A Michigan city council candidate merited shock and ire when she said she wants to keep a local town as white as possible. Jean Cramer made headlines over the weekend when she was posed a question by a moderator on diversifying Marysville, which is reportedly 95% white.
“My suggestion, recommendation: Keep Marysville a white community as much as possible,” Cramer said.
Her statement was recorded by WPHM radio in which gasps can be heard from those in attendance and fellow candidates. However, the reactions didn’t stop Cramer from doubling down on her statement.
“Seriously, in other words, no foreign-born, no foreign people because of what, in our past, we’ve experienced it’s better to have … simply American-born. Put it that way and no foreigners. No.”
The 67-year-old was asked by a Port Huron Times Herald reporter to respond to criticisms from Mayor Kathy Hayman who has biracial grandchildren and a black son-in-law. Cramer, however, didn’t back down and went as far as to call Hayman’s family “wrong.”
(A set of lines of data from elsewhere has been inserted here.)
-- ==== Sys2Proof/Machine/Chain.lean ====
section
/-!
DEFINITION. Sys2Proof/Machine/Chain.lean: chain programs: the image and its validation by VCHLD (R171 to R179), the
stages (R176 to R178, R188, R189), the epilogue of a group (R180, R184, R186) and the prologue (R185).
-/
namespace Sys2Proof.Machine

/-! ## Operand entries and stages (R173, R174) -/

def opAddr (w : Words) : Nat := bitsN w.1 0 48
def opFmt (w : Words) : ETy := tyOf (w.1.extractLsb' 48 4)
def opPercol (w : Words) : Bool := bitB w.1 52
def opWr (w : Words) : Bool := bitB w.1 53
def opBitmap (w : Words) : Bool := bitB w.1 54
def opRs (w : Words) : Nat := bitsN w.2 0 20
def opTs (w : Words) : Nat := bitsN w.2 20 20
def opGs (w : Words) : Nat := bitsN w.2 40 20

/-- Element address of R173. -/
def opElem (w : Words) (r t g c : Nat) : Nat :=
  opAddr w + r * opRs w + t * opTs w + g * opGs w + if opPercol w then c * (opFmt w).bytes else 0

def stRnd (w : Words) : Nat := bitsN w.1 10 3
def stSat (w : Words) : Bool := bitB w.1 13
def stSA (w : Words) : Nat := bitsN w.1 14 4
def stSB (w : Words) : Nat := bitsN w.1 18 4
def stSC (w : Words) : Nat := bitsN w.1 22 4
def stDst (w : Words) : Bool := bitB w.1 26
def stLast (w : Words) : Bool := bitB w.1 27
def stFn (w : Words) : Nat := bitsN w.1 28 8
def stImm (w : Words) : W32 := w.2.extractLsb' 0 32

/-- How many sources an operation uses. -/
def stArity (op : Nat) : Nat :=
  match op with
  | 1 | 2 | 3 | 5 | 6 => 2
  | 4 => 3
  | 11 => 0
  | _ => 1

/-- The source codes of a stage. -/
def stSources (w : Words) : List Nat := [stSA w, stSB w, stSC w].take (stArity (stOp w))

/-- Whether a stage writes W or Y. -/
def stWrites (op : Nat) : Bool := decide (op ≤ 9)

/-- The type of the prologue's output: that of the last stage that writes W. -/
def proOut (g : ChainProg) : ETy :=
  (progStages g false).foldl (fun f w => if stWrites (stOp w) && !stDst w then stFmt w else f) (tyOf g.pinFmt)

/-! ## Validation (R179) -/

def ty8 : ETy → Bool
  | .e4m3 | .e5m2 | .int8 => true
  | _ => false

/-- FMT allowed for an operation, where the operation alone decides it (R176). -/
def opFmtOk (op : Nat) (f : ETy) : Bool :=
  match op with
  | 1 | 2 | 3 | 5 | 6 => tyArith f
  | 4 | 8 | 10 | 11 => tyFp f
  | 7 => decide (f ≠ .int4)
  | 9 => decide (f = .int32)
  | _ => true

/-- Static format of a source: W, Y and what the section gives. -/
def srcFmt (g : ChainProg) (wf yf : ETy) (code : Nat) : ETy :=
  match code with
  | 0 => wf
  | 1 => yf
  | 2 | 5 => .fp32
  | 3 | 4 => tyOf g.einFmt
  | n => opFmt (g.opnds.getD (n - 8) (0, 0))

def srcCodeOk (epi : Bool) (code fn : Nat) : Bool :=
  match code with
  | 0 | 1 | 2 => true
  | 3 | 4 => epi
  | 5 => decide (fn / 16 < 11) && (epi || decide (fn / 16 ≠ 10))
  | n => decide (8 ≤ n ∧ n ≤ 13)

/-- The operand entries that a stage uses. -/
def stEntries (w : Words) : List Nat :=
  ((stSources w).filter fun c => 8 ≤ c).map (· - 8) ++ if stOp w = 12 ∨ stOp w = 14 then [stFn w % 8] else []

/-- The reason that a stage fails for, in ascending reason order; `seen` has the stages before it. A reserved RND counts as a reserved
field (DEDUCED, log 138). -/
def stageBad (g : ChainProg) (epi : Bool) (seen : List Words) (wf yf : ETy) (w : Words) : Option Nat :=
  let op := stOp w
  let fmtCode := bitsN w.1 6 4
  let fs := (stSources w).map (srcFmt g wf yf)
  let unused := [stSA w, stSB w, stSC w].drop (stArity op)
  let entry := g.opnds.getD (stFn w % 8) (0, 0)
  let after := seen.any fun x => stOp x = 11
  if decide (bitsN w.1 36 28 ≠ 0) || decide (bitsN w.2 32 32 ≠ 0) || unused.any (· ≠ 0) || decide (4 < stRnd w) then some 2
  else if decide (op = 0) || decide (14 < op) || decide (7 < fmtCode) || !opFmtOk op (stFmt w) ||
      (decide (op = 12) && decide (stFmt w ≠ opFmt entry)) || (decide (op = 13) && decide (fmtCode ≠ g.einFmt.toNat)) ||
      (decide (op = 14) && fs.any (· ≠ stFmt w)) ||
      (!(decide (op = 7) || decide (op = 12) || decide (op = 14)) && fs.any ty8) ||
      (decide (op = 11) && ty8 wf) then some 3
  else if !(stSources w).all (fun c => srcCodeOk epi c (stFn w)) ||
      ((decide (op = 8) || decide (op = 9)) && decide (1 < stSA w)) then some 4
  else if (stEntries w).any (fun i => decide (5 < i) || decide (opAddr (g.opnds.getD i (0, 0)) = 0)) ||
      (decide (op = 12) && !opWr entry) || (decide (op = 14) && !opBitmap entry) ||
      ((decide (op = 12) || decide (op = 13)) && fs.any (· ≠ stFmt w)) then some 5
  else if (decide (op = 11) && after) || (!epi && (decide (op = 10) || decide (op = 11) || decide (op = 13) ||
      decide (op = 14) || stLast w)) || (decide (op = 10) && after) then some 6
  else if decide (op = 10) && seen.any (fun x => decide (stOp x = 10) && decide (stFn x % 2 ≠ stFn w % 2)) then some 7
  else none

/-- Walk the stages of a section with the formats of W and Y; `lastRun` says whether LAST stages and the stages after
HOLD run. -/
def sectionBad (g : ChainProg) (epi lastRun : Bool) : Nat → List Words → List Words → ETy → ETy → Option (Nat × Nat)
  | _, _, [], _, _ => none
  | i, seen, w :: t, wf, yf =>
    let after := seen.any fun x => stOp x = 11
    if (stLast w && epi || after) && !lastRun then sectionBad g epi lastRun (i + 1) (seen ++ [w]) t wf yf
    else match stageBad g epi seen wf yf w with
      | some r => some (i, r)
      | none =>
        let writes := stWrites (stOp w)
        let wf' := if stOp w = 11 then stFmt w else if writes && !stDst w then stFmt w else wf
        let yf' := if stOp w = 11 then .fp32 else if writes && stDst w then stFmt w else yf
        sectionBad g epi lastRun (i + 1) (seen ++ [w]) t wf' yf'

/-- The earlier of two failures. -/
def firstBad (a b : Option (Nat × Nat)) : Option (Nat × Nat) :=
  match a, b with
  | none, y => y
  | x, none => x
  | some x, some y => some (if y.1 < x.1 then y else x)

/-- Stage failures: prologue, then epilogue with and without its LAST stages. -/
def stagesBad (g : ChainProg) : Option (Nat × Nat) :=
  let pro := sectionBad g false true 0 [] (progStages g false) (tyOf g.pinFmt) .fp32
  let proEnd := if g.pro = 0 then none
    else match proOut g with
      | .bf16 | .fp16 | .e4m3 | .e5m2 | .int8 => none
      | _ => some (g.pro - 1, 3)
  let epi (l : Bool) := sectionBad g true l g.pro [] (progStages g true) (tyOf g.einFmt) .fp32
  (pro.or proEnd).or (firstBad (epi true) (if 1 < g.eTiles then epi false else none))

/-- Highest column that an entry is used with: 63 in the epilogue, the streamed row's in the prologue. -/
def opCols (g : ChainProg) (i : Nat) : Nat :=
  if (progStages g false).any (fun w => (stEntries w).contains i) then (if ty8 (proOut g) then 256 else 128) else 64

/-- Planes of a bitmap entry (R208). -/
def opPlanes (g : ChainProg) (i : Nat) : Nat :=
  (progStages g true).foldl (fun n w =>
    if stOp w = 14 ∧ stFn w % 8 = i then
      let tiles := 2 ^ (stFn w / 16 % 4)
      max n ((g.eTiles + tiles - 1) / tiles)
    else n) 1

/-- Bytes of an entry's span (R179 reason 5). -/
def opSpan (g : ChainProg) (i : Nat) (w : Words) : Nat :=
  if opBitmap w then 512 * opPlanes g i
  else 4095 * opRs w + (g.eTiles - 1) * opTs w + 255 * opGs w +
    (if opPercol w then (opCols g i - 1) * (opFmt w).bytes else 0) + (opFmt w).bytes

/-- The alignment of an entry. -/
def opAlign (w : Words) : Nat := if opBitmap w then 64 else max 1 (opFmt w).bytes

/-- A field of an operand entry that must be zero. -/
def opReserved (w : Words) : Bool :=
  decide (bitsN w.1 55 9 ≠ 0) || decide (bitsN w.2 60 4 ≠ 0) ||
  (opBitmap w && (decide (bitsN w.1 48 4 ≠ 0) || decide (w.2 ≠ 0)))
“How can I put this? What Kathy Hayman doesn’t know is that her family is in the wrong,” she said. “(A) husband and wife need to be the same race. Same thing with kids. That’s how it’s been from the beginning of, how can I say, when God created the heaven and the earth. He created Adam and Eve at the same time. But as far as me being against blacks, no I’m not,” Cramer said.
It took Hayman a bit to get her bearings, but she later responded to Cramer insensitive comments.
“My son-in-law is a black man and I have biracial grandchildren,” Hayman continued. “And I take this very personally what you’ve said, and I know that there’s nothing I can say that’s going to change your mind. … We just need to have more kindness — that’s it.”
Another candidate, Mike Deising, was just as flabbergasted as the mayor and other candidates.
“Just checking the calendar here and making sure it’s still 2019,” Deising said. “Yeah, I thought we covered civil rights about 50 years ago.”